- [TASK PROMPT] Your task is to reproduce, exactly and only, the lines running from the line containing "(die : Nat)" to the end of the data below, both included.

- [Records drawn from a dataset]

——————————

-- ==== Sys2Proof/Syntax.lean ====
section
/-! DEFINITION. The instruction set as data: words cut into their fields, prefixes, and the device's events with their parameters (R39 to R58, opcode table). -/

namespace Sys2Proof

/-- The five assigned prefix kinds of R50. -/
inductive PrefixKind where
  | rnd | ovf | xi | scp | spc
  deriving DecidableEq, Repr

/-- A prefix word: its kind and bits [31:5] (R50). -/
structure Prefix where
  kind : PrefixKind
  val : BitVec 27
  deriving DecidableEq, Repr

/-- The fields of a W-form instruction but for its opcode and kind (R45). -/
structure WForm where
  mod : BitVec 14
  nf : Bool
  etc : Bool
  etb : Bool
  eta : Bool
  c : BitVec 8
  b : BitVec 8
  a : BitVec 8
  d : BitVec 8
  neg : Bool
  pred : BitVec 3
  deriving DecidableEq, Repr

/-- The fields of a C-form instruction but for its opcode and kind (R43). -/
structure CForm where
  b : BitVec 6
  a : BitVec 8
  d : BitVec 8
  deriving DecidableEq, Repr

/-- The words of an instruction group that decodes to no instruction: its prefix words and its last word, one or two words wide. -/
structure RawGroup where
  prefixes : List Word
  wide : Bool
  word : BitVec 64
  deriving DecidableEq, Repr

/-- A slice place: the group that holds it and its slice index in the group. -/
structure SliceRef where
  gid : Nat
  idx : Nat
  deriving DecidableEq, Repr

/-- A core: its die and its index in the die. -/
structure CoreRef where
  die : Nat
  core : Nat
  deriving DecidableEq, Repr

/-- Page permissions and capability (R381). -/
structure Perm where
  r : Bool
  w : Bool
  x : Bool
  fe : Bool
  deriving DecidableEq, Repr

/-- Where a migratable page lives (R390). -/
inductive PageHome where
  | unpop | dev | host | moving
  deriving DecidableEq, Repr

/-- A MAP command: one page, its size code, frame and attributes, the first state of a migratable page, and whether its tag shadow starts empty (R379, R381, R390, R394). -/
structure MapCommand where
  va : Dword
  size : Nat
  frame : Nat
  perm : Perm
  mig : Bool
  home : PageHome
  emptyShadow : Bool
  deriving DecidableEq, Repr

/-- One valid entry of the region table (R396); `base` in GiB, `size` in GiB minus 1. -/
structure RegionEntry where
  kind : Nat
  stackMask : BitVec 16
  hdie : Nat
  port : Nat
  sofs : Nat
  size : Nat
  base : Nat
  deriving DecidableEq, Repr

/-- A request to a base die: its stack, requester port, tag, generation and stack line address; the byte mask of a masked write; and the data and full/empty bits that a write brings (R400). -/
structure BaseRequest where
  stack : Nat
  port : Nat
  tag : Nat
  gen : Nat
  line : Nat
  mask : BitVec 128
  data : List Byte
  marks : BitVec 16
  deriving DecidableEq, Repr

/-- The key of a level object: its level code and the ids it uses (R360). -/
structure LevelKey where
  level : Nat
  job : Nat
  phase : Nat
  graph : Nat
  launch : Nat
  deriving DecidableEq, Repr

/-- A partition-create command (R373): its dies, queue-area capacity in records, and the GiB of device memory for its tables. -/
structure PartitionCommand where
  num : Nat
  dies : BitVec 8
  queueCap : Nat
  table : Nat
  deriving DecidableEq, Repr

/-- A fabric peer entry (R447). -/
structure PeerEntry where
  valid : Bool
  package : Nat
  part : Nat
  job : Nat
  deriving DecidableEq, Repr

/-- An entry of a structure under parity, which holds a copy of what another place holds: a line of the L1, a translation, a table entry of a walk cache, a panel, a stage, or the coupling store (R412). -/
inductive ParityEntry where
  | l1 (c : CoreRef) (line : Nat)
  | tlb (c : CoreRef) (part vpage : Nat)
  | walk (part entry : Nat)
  | panel (c : CoreRef) (start : Nat)
  | stage (c : CoreRef) (x : Nat)
  | store (c : CoreRef)
  deriving DecidableEq, Repr

/-- Where an uncorrectable error strikes (R412, R416). -/
inductive ErrorSite where
  | memory (pa : Nat)
  | scr (gid offset : Nat)
  | cls (die cluster offset : Nat)
  | chp (die offset : Nat)
  | laneStore (r : SliceRef) (lane offset : Nat)
  | register (r : SliceRef) (spec lane : Nat)
  | tile (c : CoreRef) (tile row col : Nat)
  | coins (c : CoreRef) (coinGroup : Nat)
  | parity (e : ParityEntry)
  | sliceControl (r : SliceRef)
  | coreShared (c : CoreRef)
  | dieShared (die : Nat)
  | controlDie
  deriving DecidableEq, Repr

/-- What the hardware tests of one boot find (R419): compute dies that pass, whether HBM, UCIe and the region table come up, which ports train, and the host ranges they announce. -/
structure BootOutcome where
  dies : BitVec 8
  hbm : Bool
  ucie : Bool
  region : Bool
  ports : BitVec 2
  hostRanges : List RegionEntry
  deriving DecidableEq, Repr, Inhabited

/-- A flit as a link receiver sees it: its sequence number and whether its CRC holds (R448). -/
structure Flit where
  seq : Nat
  crcOk : Bool
  ack : Nat
  deriving DecidableEq, Repr

/-- One route: the paths toward a package, each the links that it takes, by package and number, from the source on (R451). -/
structure RouteEntry where
  package : Nat
  paths : List (List (Nat × Nat))
  deriving DecidableEq, Repr

/-- A job-level barrier arrival of a group carried to the coordinator (R459). -/
structure JobArrival where
  package : Nat
  part : Nat
  job : Nat
  id : Nat
  expected : Nat
  gid : Nat
  deriving DecidableEq, Repr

——————————

- [RESPONSE BELOW]
  | dieShared (die : Nat)
  | controlDie
  deriving DecidableEq, Repr

/-- What the hardware tests of one boot find (R419): compute dies that pass, whether HBM, UCIe and the region table come up, which ports train, and the host ranges they announce. -/
structure BootOutcome where
  dies : BitVec 8
  hbm : Bool
  ucie : Bool
  region : Bool
  ports : BitVec 2
  hostRanges : List RegionEntry
  deriving DecidableEq, Repr, Inhabited

/-- A flit as a link receiver sees it: its sequence number and whether its CRC holds (R448). -/
structure Flit where
  seq : Nat
  crcOk : Bool
  ack : Nat
  deriving DecidableEq, Repr

/-- One route: the paths toward a package, each the links that it takes, by package and number, from the source on (R451). -/
structure RouteEntry where
  package : Nat
  paths : List (List (Nat × Nat))
  deriving DecidableEq, Repr

/-- A job-level barrier arrival of a group carried to the coordinator (R459). -/
structure JobArrival where
  package : Nat
  part : Nat
  job : Nat
  id : Nat
  expected : Nat
  gid : Nat
  deriving DecidableEq, Repr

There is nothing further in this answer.